(Stored data entries)
*** Begin section ***
-- ==== Sys2Proof/Machine/Units.lean ====
section
/-! DEFINITION. The steps of operations at their engines, as events (13 R264, R268; 15 R304, R309; 18 R364). -/

namespace Sys2Proof.Machine

open Sys2Proof

/-- The engine of a core that serves an operation: copy, feed, matrix, shuttle. -/
def Op.engine (op : Op) : Nat := if op.isFeed then 1 else if op.isMma then 2 else if op.isStep then 3 else 0

/-- The engines of a kind on a core: two copy engines (13 R294), one feed, one matrix engine (15), and for `gsp.step` the
shuttle, whose order R363 gives. -/
def engines (kind : Nat) : Nat := if kind = 0 then 2 else 1

/-- The next unit of a RUNNING operation is tried. -/
def State.tryNext (s : State) (c e : Nat) (op : Op) : State :=
  if op.isFeed then s.tryFeed c e op
  else if op.isMma then s.tryStep c e op
  else if op.isStep then s.tryTake c e op
  else s.tryUnit c e op

/-- A RUNNING operation can proceed: its unit is in hand, or the try of its next unit would change it. -/
def State.proceeds (s : State) (c e : Nat) (op : Op) : Bool :=
  op.unit != .idle || (!(op.quiescent && (op.cancel || op.preempt || s.recals c op)) && (s.tryNext c e op).op? c e != some op)

/-- An engine is free for an operation: it serves one unit at a time, the highest priority first, then the earliest issue
(R265; log 20). -/
def State.serves (s : State) (c e : Nat) (op : Op) : Bool :=
  op.isStep || Decidable.decide ((s.allOps.filter fun (c', e', x) =>
    c' == c && e' != e && x.state == .running && x.engine == op.engine
      && (x.unit != .idle || (x.ahead op && s.proceeds c e' x))).length < engines op.engine)

/-- ENGINE_QUIESCENT_POINT: a pending cancel, then a pending pre-emption, else the next unit is tried (R264). -/
def execEngineQuiescentPoint (core slot : Nat) (s : State) : Out :=
  happen (.engineQuiescentPoint core slot) s fun s =>
    match s.op? core slot with
    | none => s
    | some op =>
      if op.state != .running then s
      else
        match s.quiesce core slot op with
        | (s, false) => s
        | (s, true) =>
          if op.unit != .idle || !s.serves core slot op then s else s.tryNext core slot op

/-- A checked unit of a running operation. -/
def State.unitReady (s : State) (c e : Nat) (p : Op → Bool) : Option Op :=
  match s.op? c e with
  | some op => if op.state == .running && (op.unit == .checked || op.unit == .sent) && p op then some op else none
  | none => none

/-- UNIT_DELIVERED: a copy's unit is performed and counted (R268). -/
def execUnitDelivered (core slot : Nat) (s : State) : Out :=
  happen (.unitDelivered core slot) s fun s =>
    match s.unitReady core slot Op.isCopy with
    | some op => s.deliverCopy core slot op
    | none => s

/-- SLICE_PUSH: a feed's slice enters its stream (15 R304). -/
def execSlicePush (core slot : Nat) (s : State) : Out :=
  happen (.slicePush core slot) s fun s =>
    match s.unitReady core slot Op.isFeed with
    | some op => s.pushSlice core slot op
    | none => s

/-- KSTEP_COMMIT: a granted k-step commits (15 R309). -/
def execKstepCommit (core slot : Nat) (s : State) : Out :=
  happen (.kstepCommit core slot) s fun s =>
    match s.unitReady core slot Op.isMma with
    | some op => s.commitStep core slot op
    | none => s

end Sys2Proof.Machine
end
*** End section ***
§ What you will do:
Repeat exactly the lines from the first line of the records above through the line containing "match s.op? c e with", both included, and nothing else.

§ Your response:
-- ==== Sys2Proof/Machine/Units.lean ====
section
/-! DEFINITION. The steps of operations at their engines, as events (13 R264, R268; 15 R304, R309; 18 R364). -/

namespace Sys2Proof.Machine

open Sys2Proof

/-- The engine of a core that serves an operation: copy, feed, matrix, shuttle. -/
def Op.engine (op : Op) : Nat := if op.isFeed then 1 else if op.isMma then 2 else if op.isStep then 3 else 0

/-- The engines of a kind on a core: two copy engines (13 R294), one feed, one matrix engine (15), and for `gsp.step` the
shuttle, whose order R363 gives. -/
def engines (kind : Nat) : Nat := if kind = 0 then 2 else 1

/-- The next unit of a RUNNING operation is tried. -/
def State.tryNext (s : State) (c e : Nat) (op : Op) : State :=
  if op.isFeed then s.tryFeed c e op
  else if op.isMma then s.tryStep c e op
  else if op.isStep then s.tryTake c e op
  else s.tryUnit c e op

/-- A RUNNING operation can proceed: its unit is in hand, or the try of its next unit would change it. -/
def State.proceeds (s : State) (c e : Nat) (op : Op) : Bool :=
  op.unit != .idle || (!(op.quiescent && (op.cancel || op.preempt || s.recals c op)) && (s.tryNext c e op).op? c e != some op)

/-- An engine is free for an operation: it serves one unit at a time, the highest priority first, then the earliest issue
(R265; log 20). -/
def State.serves (s : State) (c e : Nat) (op : Op) : Bool :=
  op.isStep || Decidable.decide ((s.allOps.filter fun (c', e', x) =>
    c' == c && e' != e && x.state == .running && x.engine == op.engine
      && (x.unit != .idle || (x.ahead op && s.proceeds c e' x))).length < engines op.engine)

/-- ENGINE_QUIESCENT_POINT: a pending cancel, then a pending pre-emption, else the next unit is tried (R264). -/
def execEngineQuiescentPoint (core slot : Nat) (s : State) : Out :=
  happen (.engineQuiescentPoint core slot) s fun s =>
    match s.op? core slot with
    | none => s
    | some op =>
      if op.state != .running then s
      else
        match s.quiesce core slot op with
        | (s, false) => s
        | (s, true) =>
          if op.unit != .idle || !s.serves core slot op then s else s.tryNext core slot op

/-- A checked unit of a running operation. -/
def State.unitReady (s : State) (c e : Nat) (p : Op → Bool) : Option Op :=
  match s.op? c e with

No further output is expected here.